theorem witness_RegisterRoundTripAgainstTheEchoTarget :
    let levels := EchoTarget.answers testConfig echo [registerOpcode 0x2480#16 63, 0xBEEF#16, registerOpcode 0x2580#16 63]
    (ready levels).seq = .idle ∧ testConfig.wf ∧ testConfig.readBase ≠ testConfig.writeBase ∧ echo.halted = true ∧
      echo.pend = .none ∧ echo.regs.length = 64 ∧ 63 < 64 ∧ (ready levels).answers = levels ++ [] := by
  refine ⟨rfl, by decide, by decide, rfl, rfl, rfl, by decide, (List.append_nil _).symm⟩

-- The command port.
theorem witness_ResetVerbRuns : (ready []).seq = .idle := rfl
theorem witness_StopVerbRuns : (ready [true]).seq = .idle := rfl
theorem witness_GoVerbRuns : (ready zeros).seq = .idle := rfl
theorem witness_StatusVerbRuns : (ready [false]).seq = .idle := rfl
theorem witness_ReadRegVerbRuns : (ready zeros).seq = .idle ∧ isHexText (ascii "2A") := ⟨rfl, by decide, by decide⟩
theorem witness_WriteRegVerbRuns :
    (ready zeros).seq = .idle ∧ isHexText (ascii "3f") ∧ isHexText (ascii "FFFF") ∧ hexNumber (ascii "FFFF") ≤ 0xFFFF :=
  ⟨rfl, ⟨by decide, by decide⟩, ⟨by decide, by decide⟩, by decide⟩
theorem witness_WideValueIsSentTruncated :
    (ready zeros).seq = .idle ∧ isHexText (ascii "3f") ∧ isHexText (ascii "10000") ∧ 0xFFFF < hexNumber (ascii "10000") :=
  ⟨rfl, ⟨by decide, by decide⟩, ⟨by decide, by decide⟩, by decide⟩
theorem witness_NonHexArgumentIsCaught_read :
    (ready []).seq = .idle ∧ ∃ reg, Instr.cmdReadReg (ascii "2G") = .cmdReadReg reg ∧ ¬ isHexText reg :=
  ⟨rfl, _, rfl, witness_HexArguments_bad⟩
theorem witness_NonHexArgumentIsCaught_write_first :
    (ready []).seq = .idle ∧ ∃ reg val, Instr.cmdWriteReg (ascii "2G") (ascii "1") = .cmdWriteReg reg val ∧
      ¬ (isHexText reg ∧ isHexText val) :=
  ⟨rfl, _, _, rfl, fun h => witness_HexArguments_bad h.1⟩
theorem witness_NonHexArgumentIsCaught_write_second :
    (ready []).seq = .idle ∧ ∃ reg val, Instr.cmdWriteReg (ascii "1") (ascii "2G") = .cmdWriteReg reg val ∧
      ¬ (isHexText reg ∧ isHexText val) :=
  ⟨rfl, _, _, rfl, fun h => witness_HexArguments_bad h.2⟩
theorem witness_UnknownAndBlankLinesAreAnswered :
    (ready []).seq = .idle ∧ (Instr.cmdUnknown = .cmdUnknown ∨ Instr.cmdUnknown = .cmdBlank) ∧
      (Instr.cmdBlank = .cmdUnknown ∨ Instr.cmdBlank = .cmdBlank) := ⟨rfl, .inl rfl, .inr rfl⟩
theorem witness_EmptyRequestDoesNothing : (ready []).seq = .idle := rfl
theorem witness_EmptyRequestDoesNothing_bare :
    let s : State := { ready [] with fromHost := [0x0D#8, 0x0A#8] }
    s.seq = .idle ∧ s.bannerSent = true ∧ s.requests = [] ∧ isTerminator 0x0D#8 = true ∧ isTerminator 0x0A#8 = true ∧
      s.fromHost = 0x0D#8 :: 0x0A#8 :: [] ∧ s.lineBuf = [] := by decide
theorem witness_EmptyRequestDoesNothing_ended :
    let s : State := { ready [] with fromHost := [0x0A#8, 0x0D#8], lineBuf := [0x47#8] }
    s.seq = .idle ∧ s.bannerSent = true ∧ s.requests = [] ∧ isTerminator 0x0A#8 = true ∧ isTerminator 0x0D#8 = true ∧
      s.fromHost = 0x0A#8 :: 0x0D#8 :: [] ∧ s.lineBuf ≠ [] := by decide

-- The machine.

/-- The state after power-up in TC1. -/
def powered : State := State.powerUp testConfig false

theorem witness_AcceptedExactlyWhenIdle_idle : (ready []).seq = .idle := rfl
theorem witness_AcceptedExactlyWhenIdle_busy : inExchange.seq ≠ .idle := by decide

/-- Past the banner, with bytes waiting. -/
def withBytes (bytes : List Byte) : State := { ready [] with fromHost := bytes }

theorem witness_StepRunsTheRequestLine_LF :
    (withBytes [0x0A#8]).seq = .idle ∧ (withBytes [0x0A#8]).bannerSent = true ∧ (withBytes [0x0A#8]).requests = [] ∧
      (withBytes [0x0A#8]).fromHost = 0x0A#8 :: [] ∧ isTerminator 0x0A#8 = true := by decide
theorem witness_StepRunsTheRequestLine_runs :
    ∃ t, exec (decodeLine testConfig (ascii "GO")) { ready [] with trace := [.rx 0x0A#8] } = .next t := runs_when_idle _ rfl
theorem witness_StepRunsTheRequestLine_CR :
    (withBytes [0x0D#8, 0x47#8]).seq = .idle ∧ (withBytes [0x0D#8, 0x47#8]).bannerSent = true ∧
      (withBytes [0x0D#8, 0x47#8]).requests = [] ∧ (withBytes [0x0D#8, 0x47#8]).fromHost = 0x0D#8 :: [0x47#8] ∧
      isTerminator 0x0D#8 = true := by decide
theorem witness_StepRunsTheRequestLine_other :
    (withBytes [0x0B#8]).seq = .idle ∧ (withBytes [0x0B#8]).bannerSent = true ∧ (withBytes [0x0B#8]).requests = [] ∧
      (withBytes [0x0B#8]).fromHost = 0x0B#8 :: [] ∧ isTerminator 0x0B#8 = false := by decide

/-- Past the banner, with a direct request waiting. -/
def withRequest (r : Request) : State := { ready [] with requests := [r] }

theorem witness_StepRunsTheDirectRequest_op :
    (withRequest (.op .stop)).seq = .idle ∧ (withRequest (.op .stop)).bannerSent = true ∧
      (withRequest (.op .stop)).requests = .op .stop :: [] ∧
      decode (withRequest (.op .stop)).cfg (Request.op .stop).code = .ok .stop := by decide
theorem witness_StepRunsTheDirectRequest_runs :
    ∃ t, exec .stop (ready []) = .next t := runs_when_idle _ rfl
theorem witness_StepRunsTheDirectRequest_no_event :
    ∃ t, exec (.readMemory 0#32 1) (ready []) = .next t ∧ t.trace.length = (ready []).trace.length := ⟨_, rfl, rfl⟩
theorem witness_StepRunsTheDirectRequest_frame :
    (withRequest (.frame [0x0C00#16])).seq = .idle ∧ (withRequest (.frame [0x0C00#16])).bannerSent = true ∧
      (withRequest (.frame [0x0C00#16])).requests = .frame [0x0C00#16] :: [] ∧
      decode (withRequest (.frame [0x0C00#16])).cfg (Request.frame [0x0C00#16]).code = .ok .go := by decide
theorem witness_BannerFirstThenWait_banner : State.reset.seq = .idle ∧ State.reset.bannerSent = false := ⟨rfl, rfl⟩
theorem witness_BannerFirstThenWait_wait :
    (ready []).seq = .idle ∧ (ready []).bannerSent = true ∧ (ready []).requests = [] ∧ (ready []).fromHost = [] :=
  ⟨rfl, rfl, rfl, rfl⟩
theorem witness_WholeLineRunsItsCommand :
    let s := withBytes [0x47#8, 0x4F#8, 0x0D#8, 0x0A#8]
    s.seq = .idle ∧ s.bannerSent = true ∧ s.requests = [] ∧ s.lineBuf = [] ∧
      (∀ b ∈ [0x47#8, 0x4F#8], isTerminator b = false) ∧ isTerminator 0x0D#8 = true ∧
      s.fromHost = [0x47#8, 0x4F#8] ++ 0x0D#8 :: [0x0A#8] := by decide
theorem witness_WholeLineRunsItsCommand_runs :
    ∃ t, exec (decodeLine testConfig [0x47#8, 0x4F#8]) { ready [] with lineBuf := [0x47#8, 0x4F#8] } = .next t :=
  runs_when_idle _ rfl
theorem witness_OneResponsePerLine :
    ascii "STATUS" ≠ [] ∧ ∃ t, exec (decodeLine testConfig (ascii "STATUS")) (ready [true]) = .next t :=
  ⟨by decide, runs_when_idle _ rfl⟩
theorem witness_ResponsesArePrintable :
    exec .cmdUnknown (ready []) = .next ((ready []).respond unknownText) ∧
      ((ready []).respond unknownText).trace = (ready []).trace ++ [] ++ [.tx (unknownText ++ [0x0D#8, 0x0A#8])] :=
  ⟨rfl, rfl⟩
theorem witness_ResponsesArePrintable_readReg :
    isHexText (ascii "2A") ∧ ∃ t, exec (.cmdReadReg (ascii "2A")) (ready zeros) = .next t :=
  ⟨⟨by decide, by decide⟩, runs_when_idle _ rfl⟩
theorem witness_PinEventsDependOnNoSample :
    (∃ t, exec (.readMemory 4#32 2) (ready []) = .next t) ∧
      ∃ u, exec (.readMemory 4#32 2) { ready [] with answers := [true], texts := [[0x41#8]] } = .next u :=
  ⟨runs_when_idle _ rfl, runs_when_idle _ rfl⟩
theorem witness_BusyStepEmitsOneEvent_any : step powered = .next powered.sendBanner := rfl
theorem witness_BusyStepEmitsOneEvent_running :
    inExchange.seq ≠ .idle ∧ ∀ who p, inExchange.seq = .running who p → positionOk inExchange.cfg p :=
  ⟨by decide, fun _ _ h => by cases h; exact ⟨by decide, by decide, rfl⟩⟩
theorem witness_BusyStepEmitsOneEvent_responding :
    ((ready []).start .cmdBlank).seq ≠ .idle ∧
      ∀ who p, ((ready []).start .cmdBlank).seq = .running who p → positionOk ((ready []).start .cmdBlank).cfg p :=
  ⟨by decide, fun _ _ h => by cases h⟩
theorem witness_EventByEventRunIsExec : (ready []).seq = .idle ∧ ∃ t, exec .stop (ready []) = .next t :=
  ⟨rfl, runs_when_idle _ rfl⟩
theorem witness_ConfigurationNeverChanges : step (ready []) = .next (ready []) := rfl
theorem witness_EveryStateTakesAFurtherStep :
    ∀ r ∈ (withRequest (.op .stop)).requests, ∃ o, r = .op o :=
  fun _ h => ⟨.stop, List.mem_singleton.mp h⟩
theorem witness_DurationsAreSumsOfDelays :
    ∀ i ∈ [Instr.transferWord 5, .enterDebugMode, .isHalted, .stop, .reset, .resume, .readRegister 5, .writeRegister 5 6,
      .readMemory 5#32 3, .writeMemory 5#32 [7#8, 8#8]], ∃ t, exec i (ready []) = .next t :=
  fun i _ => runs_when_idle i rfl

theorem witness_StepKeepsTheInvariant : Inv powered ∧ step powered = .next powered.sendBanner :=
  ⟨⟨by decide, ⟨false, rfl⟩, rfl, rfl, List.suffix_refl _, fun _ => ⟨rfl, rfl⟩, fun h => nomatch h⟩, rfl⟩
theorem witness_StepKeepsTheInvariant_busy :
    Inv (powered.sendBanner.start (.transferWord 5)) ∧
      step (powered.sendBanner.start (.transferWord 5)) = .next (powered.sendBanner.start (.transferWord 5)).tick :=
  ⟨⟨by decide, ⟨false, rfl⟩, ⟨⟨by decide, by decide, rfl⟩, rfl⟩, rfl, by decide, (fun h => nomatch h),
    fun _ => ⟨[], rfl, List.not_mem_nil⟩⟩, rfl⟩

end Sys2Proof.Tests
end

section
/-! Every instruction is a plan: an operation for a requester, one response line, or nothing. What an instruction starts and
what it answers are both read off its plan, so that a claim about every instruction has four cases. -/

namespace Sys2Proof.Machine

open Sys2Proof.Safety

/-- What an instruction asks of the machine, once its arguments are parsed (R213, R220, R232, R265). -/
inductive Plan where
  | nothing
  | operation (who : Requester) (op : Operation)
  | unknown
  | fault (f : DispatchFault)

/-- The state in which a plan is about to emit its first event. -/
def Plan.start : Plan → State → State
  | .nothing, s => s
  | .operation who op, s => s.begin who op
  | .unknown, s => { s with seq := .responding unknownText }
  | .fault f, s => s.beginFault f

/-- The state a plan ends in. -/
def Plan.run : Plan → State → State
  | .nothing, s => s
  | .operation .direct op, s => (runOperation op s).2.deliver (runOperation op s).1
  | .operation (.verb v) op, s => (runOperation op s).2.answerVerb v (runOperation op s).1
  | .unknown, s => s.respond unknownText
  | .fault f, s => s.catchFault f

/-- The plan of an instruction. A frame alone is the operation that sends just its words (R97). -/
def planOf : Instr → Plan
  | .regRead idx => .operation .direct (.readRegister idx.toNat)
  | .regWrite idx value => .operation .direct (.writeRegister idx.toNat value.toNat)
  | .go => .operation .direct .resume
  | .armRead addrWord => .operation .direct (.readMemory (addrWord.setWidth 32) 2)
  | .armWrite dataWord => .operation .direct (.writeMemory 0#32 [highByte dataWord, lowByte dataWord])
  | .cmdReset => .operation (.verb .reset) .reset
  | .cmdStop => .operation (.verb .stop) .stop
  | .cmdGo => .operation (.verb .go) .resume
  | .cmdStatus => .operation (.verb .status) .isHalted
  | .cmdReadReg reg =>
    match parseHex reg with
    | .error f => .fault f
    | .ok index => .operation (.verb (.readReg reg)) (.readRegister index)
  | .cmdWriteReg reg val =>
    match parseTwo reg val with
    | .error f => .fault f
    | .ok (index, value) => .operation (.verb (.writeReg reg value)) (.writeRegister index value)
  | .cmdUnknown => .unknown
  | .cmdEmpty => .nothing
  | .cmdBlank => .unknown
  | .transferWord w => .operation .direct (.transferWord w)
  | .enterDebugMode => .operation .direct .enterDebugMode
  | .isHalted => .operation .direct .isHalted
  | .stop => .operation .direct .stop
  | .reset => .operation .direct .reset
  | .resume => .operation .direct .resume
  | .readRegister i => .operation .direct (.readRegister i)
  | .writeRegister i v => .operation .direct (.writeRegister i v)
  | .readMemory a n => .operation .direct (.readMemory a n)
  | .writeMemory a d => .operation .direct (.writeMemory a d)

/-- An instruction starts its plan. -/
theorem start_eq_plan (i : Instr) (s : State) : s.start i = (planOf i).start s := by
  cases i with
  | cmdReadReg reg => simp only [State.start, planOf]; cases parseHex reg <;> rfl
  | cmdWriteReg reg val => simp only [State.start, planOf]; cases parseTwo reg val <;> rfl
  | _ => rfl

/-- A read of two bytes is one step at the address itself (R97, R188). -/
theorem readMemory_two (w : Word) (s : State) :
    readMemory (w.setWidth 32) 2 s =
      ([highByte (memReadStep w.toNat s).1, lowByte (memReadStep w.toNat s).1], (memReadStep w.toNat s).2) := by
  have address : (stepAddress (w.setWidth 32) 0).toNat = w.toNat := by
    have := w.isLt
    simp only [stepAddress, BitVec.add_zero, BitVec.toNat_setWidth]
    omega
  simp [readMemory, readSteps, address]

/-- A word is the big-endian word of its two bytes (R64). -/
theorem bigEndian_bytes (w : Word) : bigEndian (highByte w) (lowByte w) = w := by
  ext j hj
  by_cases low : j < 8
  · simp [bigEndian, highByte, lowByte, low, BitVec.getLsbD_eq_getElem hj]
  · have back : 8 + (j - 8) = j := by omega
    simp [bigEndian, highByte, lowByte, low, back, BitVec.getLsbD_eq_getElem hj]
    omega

#### Exercise brief
In the listing above, find the line with "fun _ h => ⟨.stop, List.mem_singleton.mp h⟩" and the line with "fun i _ => runs_when_idle i rfl"; output exactly those lines and all lines between them.

#### Solution for this problem
  fun _ h => ⟨.stop, List.mem_singleton.mp h⟩
theorem witness_DurationsAreSumsOfDelays :
    ∀ i ∈ [Instr.transferWord 5, .enterDebugMode, .isHalted, .stop, .reset, .resume, .readRegister 5, .writeRegister 5 6,
      .readMemory 5#32 3, .writeMemory 5#32 [7#8, 8#8]], ∃ t, exec i (ready []) = .next t :=
  fun i _ => runs_when_idle i rfl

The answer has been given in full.